To explain my use-case more, which I believe is quite common-place for myself, and other researchers:

What makes this a little tricky is that is might actually require a DSL: There might be a family of architectures that has config parameters passed in as JSON, and you might want simple for-loops and sub-graphs.

I believe a good notation would also excite the community because people know that there work would be much easier to port to other libraries.

It would definitely be my notation that this format be human-writable, not a huge text file that humans cannot easily verify are correct.

gyenesvi commented 3 years ago

Have you checked NNEF? https://www.khronos.org/nnef It has related tools and model-zoo with example models here: https://github.com/KhronosGroup/NNEF-Tools/tree/master/models

turian commented 3 years ago

@gyenesvi maybe I'm missing something but NNEF appears like ONNX? That it stores the model weights and isn't a compact human readable version of the network architecture?

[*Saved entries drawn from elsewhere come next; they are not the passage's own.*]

/-! ### `State.modQueue` -/

@[simp] theorem State.modQueue_now (s : State) (n : Nat) (f : PQueue → PQueue) : (s.modQueue n f).now = s.now := rfl
@[simp] theorem State.modQueue_part (s : State) (n : Nat) (f : PQueue → PQueue) : (s.modQueue n f).part = s.part := rfl
@[simp] theorem State.modQueue_plumbW (s : State) (n : Nat) (f : PQueue → PQueue) : (s.modQueue n f).plumbW = s.plumbW := rfl
@[simp] theorem State.modQueue_plumbCol (s : State) (n : Nat) (f : PQueue → PQueue) : (s.modQueue n f).plumbCol = s.plumbCol := rfl
@[simp] theorem State.modQueue_cores (s : State) (n : Nat) (f : PQueue → PQueue) : (s.modQueue n f).cores = s.cores := rfl
@[simp] theorem State.modQueue_clusters (s : State) (n : Nat) (f : PQueue → PQueue) : (s.modQueue n f).clusters = s.clusters := rfl
@[simp] theorem State.modQueue_dies (s : State) (n : Nat) (f : PQueue → PQueue) : (s.modQueue n f).dies = s.dies := rfl
@[simp] theorem State.modQueue_mem (s : State) (n : Nat) (f : PQueue → PQueue) : (s.modQueue n f).mem = s.mem := rfl
@[simp] theorem State.modQueue_full (s : State) (n : Nat) (f : PQueue → PQueue) : (s.modQueue n f).full = s.full := rfl
@[simp] theorem State.modQueue_poison (s : State) (n : Nat) (f : PQueue → PQueue) : (s.modQueue n f).poison = s.poison := rfl
@[simp] theorem State.modQueue_keyed (s : State) (n : Nat) (f : PQueue → PQueue) : (s.modQueue n f).keyed = s.keyed := rfl
@[simp] theorem State.modQueue_strbase (s : State) (n : Nat) (f : PQueue → PQueue) : (s.modQueue n f).strbase = s.strbase := rfl
@[simp] theorem State.modQueue_rmapsel (s : State) (n : Nat) (f : PQueue → PQueue) : (s.modQueue n f).rmapsel = s.rmapsel := rfl
@[simp] theorem State.modQueue_owner (s : State) (n : Nat) (f : PQueue → PQueue) : (s.modQueue n f).owner = s.owner := rfl
@[simp] theorem State.modQueue_ownerOp (s : State) (n : Nat) (f : PQueue → PQueue) : (s.modQueue n f).ownerOp = s.ownerOp := rfl
@[simp] theorem State.modQueue_ownerSucc (s : State) (n : Nat) (f : PQueue → PQueue) : (s.modQueue n f).ownerSucc = s.ownerSucc := rfl
@[simp] theorem State.modQueue_refused (s : State) (n : Nat) (f : PQueue → PQueue) : (s.modQueue n f).refused = s.refused := rfl
@[simp] theorem State.modQueue_linkLost (s : State) (n : Nat) (f : PQueue → PQueue) : (s.modQueue n f).linkLost = s.linkLost := rfl
@[simp] theorem State.modQueue_dbgOp (s : State) (n : Nat) (f : PQueue → PQueue) : (s.modQueue n f).dbgOp = s.dbgOp := rfl
@[simp] theorem State.modQueue_dbgState (s : State) (n : Nat) (f : PQueue → PQueue) : (s.modQueue n f).dbgState = s.dbgState := rfl
@[simp] theorem State.modQueue_dbgCtx (s : State) (n : Nat) (f : PQueue → PQueue) : (s.modQueue n f).dbgCtx = s.dbgCtx := rfl
@[simp] theorem State.modQueue_dbgBase (s : State) (n : Nat) (f : PQueue → PQueue) : (s.modQueue n f).dbgBase = s.dbgBase := rfl
@[simp] theorem State.modQueue_dbgsel (s : State) (n : Nat) (f : PQueue → PQueue) : (s.modQueue n f).dbgsel = s.dbgsel := rfl
@[simp] theorem State.modQueue_ready (s : State) (n : Nat) (f : PQueue → PQueue) : (s.modQueue n f).ready = s.ready := rfl
@[simp] theorem State.modQueue_bootStep (s : State) (n : Nat) (f : PQueue → PQueue) : (s.modQueue n f).bootStep = s.bootStep := rfl
@[simp] theorem State.modQueue_bootFail (s : State) (n : Nat) (f : PQueue → PQueue) : (s.modQueue n f).bootFail = s.bootFail := rfl
@[simp] theorem State.modQueue_passed (s : State) (n : Nat) (f : PQueue → PQueue) : (s.modQueue n f).passed = s.passed := rfl
@[simp] theorem State.modQueue_enovh (s : State) (n : Nat) (f : PQueue → PQueue) : (s.modQueue n f).enovh = s.enovh := rfl
@[simp] theorem State.modQueue_enctx (s : State) (n : Nat) (f : PQueue → PQueue) : (s.modQueue n f).enctx = s.enctx := rfl
@[simp] theorem State.modQueue_ports (s : State) (n : Nat) (f : PQueue → PQueue) : (s.modQueue n f).ports = s.ports := rfl
@[simp] theorem State.modQueue_burst (s : State) (n : Nat) (f : PQueue → PQueue) : (s.modQueue n f).burst = s.burst := rfl
@[simp] theorem State.modQueue_hostUp (s : State) (n : Nat) (f : PQueue → PQueue) : (s.modQueue n f).hostUp = s.hostUp := rfl
@[simp] theorem State.modQueue_msixHeld (s : State) (n : Nat) (f : PQueue → PQueue) : (s.modQueue n f).msixHeld = s.msixHeld := rfl
@[simp] theorem State.modQueue_msix (s : State) (n : Nat) (f : PQueue → PQueue) : (s.modQueue n f).msix = s.msix := rfl
@[simp] theorem State.modQueue_hostReads (s : State) (n : Nat) (f : PQueue → PQueue) : (s.modQueue n f).hostReads = s.hostReads := rfl
@[simp] theorem State.modQueue_hdmsz (s : State) (n : Nat) (f : PQueue → PQueue) : (s.modQueue n f).hdmsz = s.hdmsz := rfl
@[simp] theorem State.modQueue_rstKind (s : State) (n : Nat) (f : PQueue → PQueue) : (s.modQueue n f).rstKind = s.rstKind := rfl
@[simp] theorem State.modQueue_rstT4 (s : State) (n : Nat) (f : PQueue → PQueue) : (s.modQueue n f).rstT4 = s.rstT4 := rfl
@[simp] theorem State.modQueue_rstT4die (s : State) (n : Nat) (f : PQueue → PQueue) : (s.modQueue n f).rstT4die = s.rstT4die := rfl
@[simp] theorem State.modQueue_rstScrub (s : State) (n : Nat) (f : PQueue → PQueue) : (s.modQueue n f).rstScrub = s.rstScrub := rfl
@[simp] theorem State.modQueue_rstTick (s : State) (n : Nat) (f : PQueue → PQueue) : (s.modQueue n f).rstTick = s.rstTick := rfl
@[simp] theorem State.modQueue_tableHash (s : State) (n : Nat) (f : PQueue → PQueue) : (s.modQueue n f).tableHash = s.tableHash := rfl
@[simp] theorem State.modQueue_fwHash (s : State) (n : Nat) (f : PQueue → PQueue) : (s.modQueue n f).fwHash = s.fwHash := rfl
@[simp] theorem State.modQueue_ctxs (s : State) (n : Nat) (f : PQueue → PQueue) : (s.modQueue n f).ctxs = s.ctxs := rfl
@[simp] theorem State.modQueue_parts (s : State) (n : Nat) (f : PQueue → PQueue) : (s.modQueue n f).parts = s.parts := rfl
@[simp] theorem State.modQueue_tracts (s : State) (n : Nat) (f : PQueue → PQueue) : (s.modQueue n f).tracts = s.tracts := rfl
@[simp] theorem State.modQueue_insts (s : State) (n : Nat) (f : PQueue → PQueue) : (s.modQueue n f).insts = s.insts := rfl
@[simp] theorem State.modQueue_records (s : State) (n : Nat) (f : PQueue → PQueue) : (s.modQueue n f).records = s.records := rfl
@[simp] theorem State.modQueue_ringCount (s : State) (n : Nat) (f : PQueue → PQueue) : (s.modQueue n f).ringCount = s.ringCount := rfl
@[simp] theorem State.modQueue_messages (s : State) (n : Nat) (f : PQueue → PQueue) : (s.modQueue n f).messages = s.messages := rfl
@[simp] theorem State.modQueue_transfers (s : State) (n : Nat) (f : PQueue → PQueue) : (s.modQueue n f).transfers = s.transfers := rfl
@[simp] theorem State.modQueue_closures (s : State) (n : Nat) (f : PQueue → PQueue) : (s.modQueue n f).closures = s.closures := rfl
@[simp] theorem State.modQueue_nextId (s : State) (n : Nat) (f : PQueue → PQueue) : (s.modQueue n f).nextId = s.nextId := rfl
@[simp] theorem State.modQueue_agenda (s : State) (n : Nat) (f : PQueue → PQueue) : (s.modQueue n f).agenda = s.agenda := rfl
@[simp] theorem State.modQueue_focus (s : State) (n : Nat) (f : PQueue → PQueue) : (s.modQueue n f).focus = s.focus := rfl
@[simp] theorem State.modQueue_fresh (s : State) (n : Nat) (f : PQueue → PQueue) : (s.modQueue n f).fresh = s.fresh := rfl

gyenesvi commented 3 years ago

@turian I believe the relevant difference is that NNEF describes the network structure with a text based format (essentially a DSL) which is much more human readable and editable than ONNX's binary format. The model weights are necessarily stored in a binary format for compactness. Have you checked some examples in the model-zoo? You can see the compactness there, which is pretty similar to that of Python code in training frameworks, but only describes the network-structure in a cleaned up, standardized form. Isn't that what you are looking for?